▶ _TASK REQUIREMENTS_
Type out the data below in its entirety, exactly as given.

▶ _DATA FOR THIS EXERCISE_
•••••
-- ==== Sys2Proof/Laws/FrameReplay.lean ====
section
/-! SUPPORT. Frame through Machine/Replay.lean: one lemma for each operation. -/

namespace Sys2Proof.Machine

theorem execFlitCrcError_frame {o : State} {lp : Lp} {s : State} (hF : Frame o s) :
    FrameOut o (execFlitCrcError lp s) := by
  unfold execFlitCrcError
  try dsimp only
  repeat' first
    | with_reducible assumption
    | with_reducible apply State.countLp_frame
    | with_reducible apply State.linkError_frame
    | with_reducible apply FrameOut.next
    | (with_reducible refine FrameOut.ite ?_ ?_ <;> intro _)

theorem execNakRepeat_frame {o : State} {lp : Lp} {s : State} (hF : Frame o s) :
    FrameOut o (execNakRepeat lp s) := by
  unfold execNakRepeat
  try dsimp only
  repeat' first
    | with_reducible assumption
    | with_reducible apply State.sendNak_frame
    | with_reducible apply FrameOut.next
    | (with_reducible refine FrameOut.ite ?_ ?_ <;> intro _)

theorem execNakReceived_frame {o : State} {lp : Lp} {ackSeq : BitVec 12} {next : BitVec 12} {s : State} (hF : Frame o s) :
    FrameOut o (execNakReceived lp ackSeq next s) := by
  unfold execNakReceived
  try dsimp only
  repeat' first
    | with_reducible assumption
    | with_reducible apply State.ackIn_frame
    | with_reducible apply State.nakIn_frame
    | with_reducible apply FrameOut.next
    | (with_reducible refine FrameOut.ite ?_ ?_ <;> intro _)

theorem execReplayStartReceived_frame {o : State} {lp : Lp} {ackSeq : BitVec 12} {start : BitVec 12} {s : State} (hF : Frame o s) :
    FrameOut o (execReplayStartReceived lp ackSeq start s) := by
  unfold execReplayStartReceived
  try dsimp only
  repeat' first
    | with_reducible assumption
    | with_reducible apply State.ackIn_frame
    | with_reducible apply State.replayStartIn_frame
    | with_reducible apply State.serveSpare_frame
    | with_reducible apply FrameOut.next
    | (with_reducible refine FrameOut.ite ?_ ?_ <;> intro _)

theorem execAckReceived_frame {o : State} {lp : Lp} {ackSeq : BitVec 12} {s : State} (hF : Frame o s) :
    FrameOut o (execAckReceived lp ackSeq s) := by
  unfold execAckReceived
  try dsimp only
  repeat' first
    | with_reducible assumption
    | with_reducible apply State.ackIn_frame
    | with_reducible apply FrameOut.next
    | (with_reducible refine FrameOut.ite ?_ ?_ <;> intro _)

theorem execAckTimeout_frame {o : State} {lp : Lp} {s : State} (hF : Frame o s) :
    FrameOut o (execAckTimeout lp s) := by
  unfold execAckTimeout
  try dsimp only
  repeat' first
    | with_reducible assumption
    | with_reducible apply State.replayNow_frame
    | with_reducible apply FrameOut.next
    | (with_reducible refine FrameOut.ite ?_ ?_ <;> intro _)

theorem execAckDue_frame {o : State} {lp : Lp} {s : State} (hF : Frame o s) :
    FrameOut o (execAckDue lp s) := by
  unfold execAckDue
  try dsimp only
  repeat' first
    | with_reducible assumption
    | with_reducible apply State.sendAck_frame
    | with_reducible apply FrameOut.next
    | (with_reducible refine FrameOut.ite ?_ ?_ <;> intro _)

theorem execCreditFlitReceived_frame {o : State} {lp : Lp} {init : Bool} {counts : List (BitVec 16)} {s : State} (hF : Frame o s) :
    FrameOut o (execCreditFlitReceived lp init counts s) := by
  unfold execCreditFlitReceived
  try dsimp only
  repeat' first
    | with_reducible assumption
    | with_reducible apply State.creditsIn_frame
    | with_reducible apply State.takeSeq_frame
    | with_reducible refine State.takeSeq_frame_pair ?_ (by with_reducible assumption)
    | with_reducible apply FrameOut.next
    | (with_reducible refine FrameOut.ite ?_ ?_ <;> intro _)
    | (with_reducible refine Frame.ite ?_ ?_ <;> intro _)

end Sys2Proof.Machine
end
•••••
▶ _EXERCISE ANSWER_
-- ==== Sys2Proof/Laws/FrameReplay.lean ====
section
/-! SUPPORT. Frame through Machine/Replay.lean: one lemma for each operation. -/

namespace Sys2Proof.Machine

theorem execFlitCrcError_frame {o : State} {lp : Lp} {s : State} (hF : Frame o s) :
    FrameOut o (execFlitCrcError lp s) := by
  unfold execFlitCrcError
  try dsimp only
  repeat' first
    | with_reducible assumption
    | with_reducible apply State.countLp_frame
    | with_reducible apply State.linkError_frame
    | with_reducible apply FrameOut.next
    | (with_reducible refine FrameOut.ite ?_ ?_ <;> intro _)

theorem execNakRepeat_frame {o : State} {lp : Lp} {s : State} (hF : Frame o s) :
    FrameOut o (execNakRepeat lp s) := by
  unfold execNakRepeat
  try dsimp only
  repeat' first
    | with_reducible assumption
    | with_reducible apply State.sendNak_frame
    | with_reducible apply FrameOut.next
    | (with_reducible refine FrameOut.ite ?_ ?_ <;> intro _)

theorem execNakReceived_frame {o : State} {lp : Lp} {ackSeq : BitVec 12} {next : BitVec 12} {s : State} (hF : Frame o s) :
    FrameOut o (execNakReceived lp ackSeq next s) := by
  unfold execNakReceived
  try dsimp only
  repeat' first
    | with_reducible assumption
    | with_reducible apply State.ackIn_frame
    | with_reducible apply State.nakIn_frame
    | with_reducible apply FrameOut.next
    | (with_reducible refine FrameOut.ite ?_ ?_ <;> intro _)

theorem execReplayStartReceived_frame {o : State} {lp : Lp} {ackSeq : BitVec 12} {start : BitVec 12} {s : State} (hF : Frame o s) :
    FrameOut o (execReplayStartReceived lp ackSeq start s) := by
  unfold execReplayStartReceived
  try dsimp only
  repeat' first
    | with_reducible assumption
    | with_reducible apply State.ackIn_frame
    | with_reducible apply State.replayStartIn_frame
    | with_reducible apply State.serveSpare_frame
    | with_reducible apply FrameOut.next
    | (with_reducible refine FrameOut.ite ?_ ?_ <;> intro _)

theorem execAckReceived_frame {o : State} {lp : Lp} {ackSeq : BitVec 12} {s : State} (hF : Frame o s) :
    FrameOut o (execAckReceived lp ackSeq s) := by
  unfold execAckReceived
  try dsimp only
  repeat' first
    | with_reducible assumption
    | with_reducible apply State.ackIn_frame
    | with_reducible apply FrameOut.next
    | (with_reducible refine FrameOut.ite ?_ ?_ <;> intro _)

theorem execAckTimeout_frame {o : State} {lp : Lp} {s : State} (hF : Frame o s) :
    FrameOut o (execAckTimeout lp s) := by
  unfold execAckTimeout
  try dsimp only
  repeat' first
    | with_reducible assumption
    | with_reducible apply State.replayNow_frame
    | with_reducible apply FrameOut.next
    | (with_reducible refine FrameOut.ite ?_ ?_ <;> intro _)

theorem execAckDue_frame {o : State} {lp : Lp} {s : State} (hF : Frame o s) :
    FrameOut o (execAckDue lp s) := by
  unfold execAckDue
  try dsimp only
  repeat' first
    | with_reducible assumption
    | with_reducible apply State.sendAck_frame
    | with_reducible apply FrameOut.next
    | (with_reducible refine FrameOut.ite ?_ ?_ <;> intro _)

theorem execCreditFlitReceived_frame {o : State} {lp : Lp} {init : Bool} {counts : List (BitVec 16)} {s : State} (hF : Frame o s) :
    FrameOut o (execCreditFlitReceived lp init counts s) := by
  unfold execCreditFlitReceived
  try dsimp only
  repeat' first
    | with_reducible assumption
    | with_reducible apply State.creditsIn_frame
    | with_reducible apply State.takeSeq_frame
    | with_reducible refine State.takeSeq_frame_pair ?_ (by with_reducible assumption)
    | with_reducible apply FrameOut.next
    | (with_reducible refine FrameOut.ite ?_ ?_ <;> intro _)
    | (with_reducible refine Frame.ite ?_ ?_ <;> intro _)

end Sys2Proof.Machine
end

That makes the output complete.